■ Work instruction: The lines from the top of the listing through the one containing "functionMask (masked : Bool)" are to be retyped exactly, with no other lines.

■ Data section:
-- ==== Sys2Proof/Syntax.lean ====
section
/-! DEFINITION. The commands of the A832: one constructor of `Instr` per row of spec/opcode_table.json, with its operands. -/

namespace Sys2Proof

/-- The five link faults that end an attempt (R12). -/
inductive LinkFault
  | crcError
  | noResponse
  | addressMismatch
  | kindMismatch
  | tagMismatch
  deriving DecidableEq, Repr

/-- The payload of a response frame as received, before the reduction of R6 (Table 7). -/
inductive WirePayload
  /-- IDENTIFY: the identity word. -/
  | identity (word : BitVec 32)
  /-- POSITION and REPEAT: the angle field and the sensor turn field. -/
  | position (angle : BitVec 24) (turn : BitVec 16)
  /-- REG_READ: the register value. REG_WRITE: the echo. -/
  | register (value : BitVec 16)
  /-- SLAVE_RESET: none. -/
  | empty
  deriving DecidableEq, Repr

/-- How an attempt ends (Table 9): OK with the status bits and the payload, or by a link fault. -/
inductive AttemptEnd
  | ok (warn alarm : Bool) (payload : WirePayload)
  | fault (f : LinkFault)
  deriving DecidableEq, Repr

/-- The sources of a device reset other than CTRL.RESET (R172). -/
inductive ResetSource
  | powerOn
  | perst
  | hotReset
  | linkLoss
  | functionLevelReset
  deriving DecidableEq, Repr

/-- How the host reads BAR0 at a word (R163): a 32-bit read, a narrower read of `count` bytes from byte `first`, or a 64-bit
read of the word and the next. -/
inductive ReadAccess
  | word
  | bytes (first count : Nat)
  | quad
  deriving DecidableEq, Repr

/-- The width of a host write to BAR0 (R163). -/
inductive WriteWidth
  | narrow
  | word
  | quad
  deriving DecidableEq, Repr

/-- A host write to the MSI-X table or to the configuration space, which sets or clears one of the four blocking
conditions of R167 or a vector's message address and data. -/
inductive MsixWrite
  /-- The mask bit in vector `v`'s MSI-X table entry. -/
  | vectorMask (v : VectorId) (masked : Bool)
  /-- Vector `v`'s message address and message data. -/
  | vectorMessage (v : VectorId) (address : BitVec 64) (data : BitVec 32)
  /-- The function-wide mask. -/
  | functionMask (masked : Bool)
  /-- MSI-X enable. -/
  | msixEnable (enabled : Bool)
  /-- Bus Master Enable in the function's command register. -/
  | busMaster (enabled : Bool)
  deriving DecidableEq, Repr

/-- What the PCIe link returns for a fetch read (R165): the 64 bytes (byte i in bits 8i+7 to 8i), or an unsuccessful
completion or poisoned data. -/
inductive FetchReturn
  | data (entry : BitVec 512)
  | error
  deriving DecidableEq, Repr

/-- A ring with an interrupt state (R166): every completion ring and every sample ring. -/
inductive SignalRing
  | cr (id : CrId)
  | sr (id : SrId)
  deriving DecidableEq, Repr

/-- The commands, one per row of spec/opcode_table.json, in its order.

The host's register accesses carry what the host writes or reads. An admin request (CREATE_RING to ABORT) is taken by
the AX from the slot that holds it; its operands are the fields of the slot's body (Table 40). An I/O transaction
(REG_READ to SLAVE_RESET) acts at each end of an attempt of its exchanges, on the slot that holds it and with what that
attempt ended with (R156 to R159). The link events name their port, the capture events their line. -/
inductive Instr
  /-- ENABLE: a write of 1 to CTRL.ENABLE (R168, R170). -/
  | enable
  /-- HALT: a write of 0 to CTRL.ENABLE (R169, R170). -/
  | halt
  /-- RESET: a write of 1 to CTRL.RESET, with the ENABLE bit of the same write (R172). -/
  | reset (enableBit : Bool)
  /-- DEVICE_RESET (R172). -/
  | deviceReset (source : ResetSource)
  /-- BAD_NOTIFY_CLEAR: a write of 1 to STATUS.BAD_NOTIFY (R164, Table 36). -/
  | badNotifyClear
  /-- RQ_TAIL: a RING_NOTIFY of class 0 (R164). -/
  | rqTail (id : BitVec 3) (index : BitVec 16)
  /-- CR_HEAD: a RING_NOTIFY of class 1 (R164, R117). -/
  | crHead (id : BitVec 3) (index : BitVec 16)
  /-- SR_HEAD: a RING_NOTIFY of class 2 (R164, R110). -/
  | srHead (id : BitVec 3) (index : BitVec 16)
  /-- TIME_LOW_READ (R173). -/
  | timeLowRead (access : ReadAccess)
  /-- REGISTER_WRITE: a host write to BAR0 (R163). -/
  | registerWrite (offset : Nat) (width : WriteWidth) (value : BitVec 64)
  /-- VECTOR_UNBLOCK: a host write to the MSI-X table or the configuration space (R167). -/
  | vectorUnblock (w : MsixWrite)
  /-- FETCH_ISSUE (R119). -/
  | fetchIssue
  /-- FETCH_END (R120, R121). -/
  | fetchEnd (r : FetchReturn)
  /-- FETCH_TIMEOUT (R165). -/
  | fetchTimeout
  /-- CREATE_RING (R139). -/
  | createRing (slot : SlotId)
  /-- DELETE_RING (R140). -/
  | deleteRing (slot : SlotId)
  /-- PORT_CONFIG (R141). -/
  | portConfig (slot : SlotId)
  /-- PORT_START (R142). -/
  | portStart (slot : SlotId)
  /-- PORT_STOP (R143). -/
  | portStop (slot : SlotId)
  /-- SENSOR_BIND (R60, R61). -/
  | sensorBind (slot : SlotId)
  /-- SENSOR_UNBIND (R62). -/
  | sensorUnbind (slot : SlotId)
  /-- SENSOR_START (R63, R64). -/
  | sensorStart (slot : SlotId)
  /-- SENSOR_STOP (R65). -/
  | sensorStop (slot : SlotId)
  /-- CAPTURE_CONFIG (R93). -/
  | captureConfig (slot : SlotId)
  /-- CAPTURE_ARM (R94). -/
  | captureArm (slot : SlotId)
  /-- CAPTURE_DISARM (R95). -/
  | captureDisarm (slot : SlotId)
  /-- QUERY_PORT (R147). -/
  | queryPort (slot : SlotId)
  /-- QUERY_SENSOR (R148). -/
  | querySensor (slot : SlotId)
  /-- QUERY_DEVICE (R149). -/
  | queryDevice (slot : SlotId)
  /-- ABORT (R128). -/
  | abort (slot : SlotId)
  /-- REG_READ (R156). -/
  | regRead (slot : SlotId) (e : AttemptEnd)
  /-- REG_WRITE (R156). -/
  | regWrite (slot : SlotId) (e : AttemptEnd)
  /-- READ_POSITION (R158). -/
  | readPosition (slot : SlotId) (e : AttemptEnd)
  /-- SET_POSITION (R159). -/
  | setPosition (slot : SlotId) (e : AttemptEnd)
  /-- SLAVE_RESET (R157). -/
  | slaveReset (slot : SlotId) (e : AttemptEnd)
  /-- ATTEMPT_BEGIN (R5). -/
  | attemptBegin (port : PortId)
  /-- REQUEST_FRAME_SENT (R5). -/
  | requestFrameSent (port : PortId)
  /-- RESPONSE_FRAME: the bits after the start pattern, the first received first (R3, R12). -/
  | responseFrame (port : PortId) (bits : List Bool)
  /-- RESPONSE_WINDOW_EXPIRY (R11). -/
  | responseWindowExpiry (port : PortId)
  /-- RETRY_GAP_EXPIRY (R26). -/
  | retryGapExpiry (port : PortId)
  /-- RETRAIN_TIMER_EXPIRY (R30). -/
  | retrainTimerExpiry (port : PortId)
  /-- CYCLE_TIMER_EXPIRY (R38). -/
  | cycleTimerExpiry (port : PortId)
  /-- CAPTURE_INPUT_TRANSITION: the line's input is sampled at `level` (R91). -/
  | captureInputTransition (line : LineId) (level : Bool)
  /-- TRANSITION_RECOGNISED (R91). -/
  | transitionRecognised (line : LineId)
  /-- SAMPLE_WRITE_END (R112). -/
  | sampleWriteEnd
  /-- COMPLETION_WRITE_END (R125). -/
  | completionWriteEnd
  /-- NOTICE_WRITE (R153). -/
  | noticeWrite
  /-- COALESCING_TIMER_EXPIRY (R166). -/
  | coalescingTimerExpiry (ring : SignalRing)
  /-- HALT_COMPLETE (R170). -/
  | haltComplete
  /-- START_PATTERN_SEEN (R3). -/
  | startPatternSeen (port : PortId)
  deriving DecidableEq, Repr

end Sys2Proof
end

■ Exercise result:
-- ==== Sys2Proof/Syntax.lean ====
section
/-! DEFINITION. The commands of the A832: one constructor of `Instr` per row of spec/opcode_table.json, with its operands. -/

namespace Sys2Proof

/-- The five link faults that end an attempt (R12). -/
inductive LinkFault
  | crcError
  | noResponse
  | addressMismatch
  | kindMismatch
  | tagMismatch
  deriving DecidableEq, Repr

/-- The payload of a response frame as received, before the reduction of R6 (Table 7). -/
inductive WirePayload
  /-- IDENTIFY: the identity word. -/
  | identity (word : BitVec 32)
  /-- POSITION and REPEAT: the angle field and the sensor turn field. -/
  | position (angle : BitVec 24) (turn : BitVec 16)
  /-- REG_READ: the register value. REG_WRITE: the echo. -/
  | register (value : BitVec 16)
  /-- SLAVE_RESET: none. -/
  | empty
  deriving DecidableEq, Repr

/-- How an attempt ends (Table 9): OK with the status bits and the payload, or by a link fault. -/
inductive AttemptEnd
  | ok (warn alarm : Bool) (payload : WirePayload)
  | fault (f : LinkFault)
  deriving DecidableEq, Repr

/-- The sources of a device reset other than CTRL.RESET (R172). -/
inductive ResetSource
  | powerOn
  | perst
  | hotReset
  | linkLoss
  | functionLevelReset
  deriving DecidableEq, Repr

/-- How the host reads BAR0 at a word (R163): a 32-bit read, a narrower read of `count` bytes from byte `first`, or a 64-bit
read of the word and the next. -/
inductive ReadAccess
  | word
  | bytes (first count : Nat)
  | quad
  deriving DecidableEq, Repr

/-- The width of a host write to BAR0 (R163). -/
inductive WriteWidth
  | narrow
  | word
  | quad
  deriving DecidableEq, Repr

/-- A host write to the MSI-X table or to the configuration space, which sets or clears one of the four blocking
conditions of R167 or a vector's message address and data. -/
inductive MsixWrite
  /-- The mask bit in vector `v`'s MSI-X table entry. -/
  | vectorMask (v : VectorId) (masked : Bool)
  /-- Vector `v`'s message address and message data. -/
  | vectorMessage (v : VectorId) (address : BitVec 64) (data : BitVec 32)
  /-- The function-wide mask. -/
  | functionMask (masked : Bool)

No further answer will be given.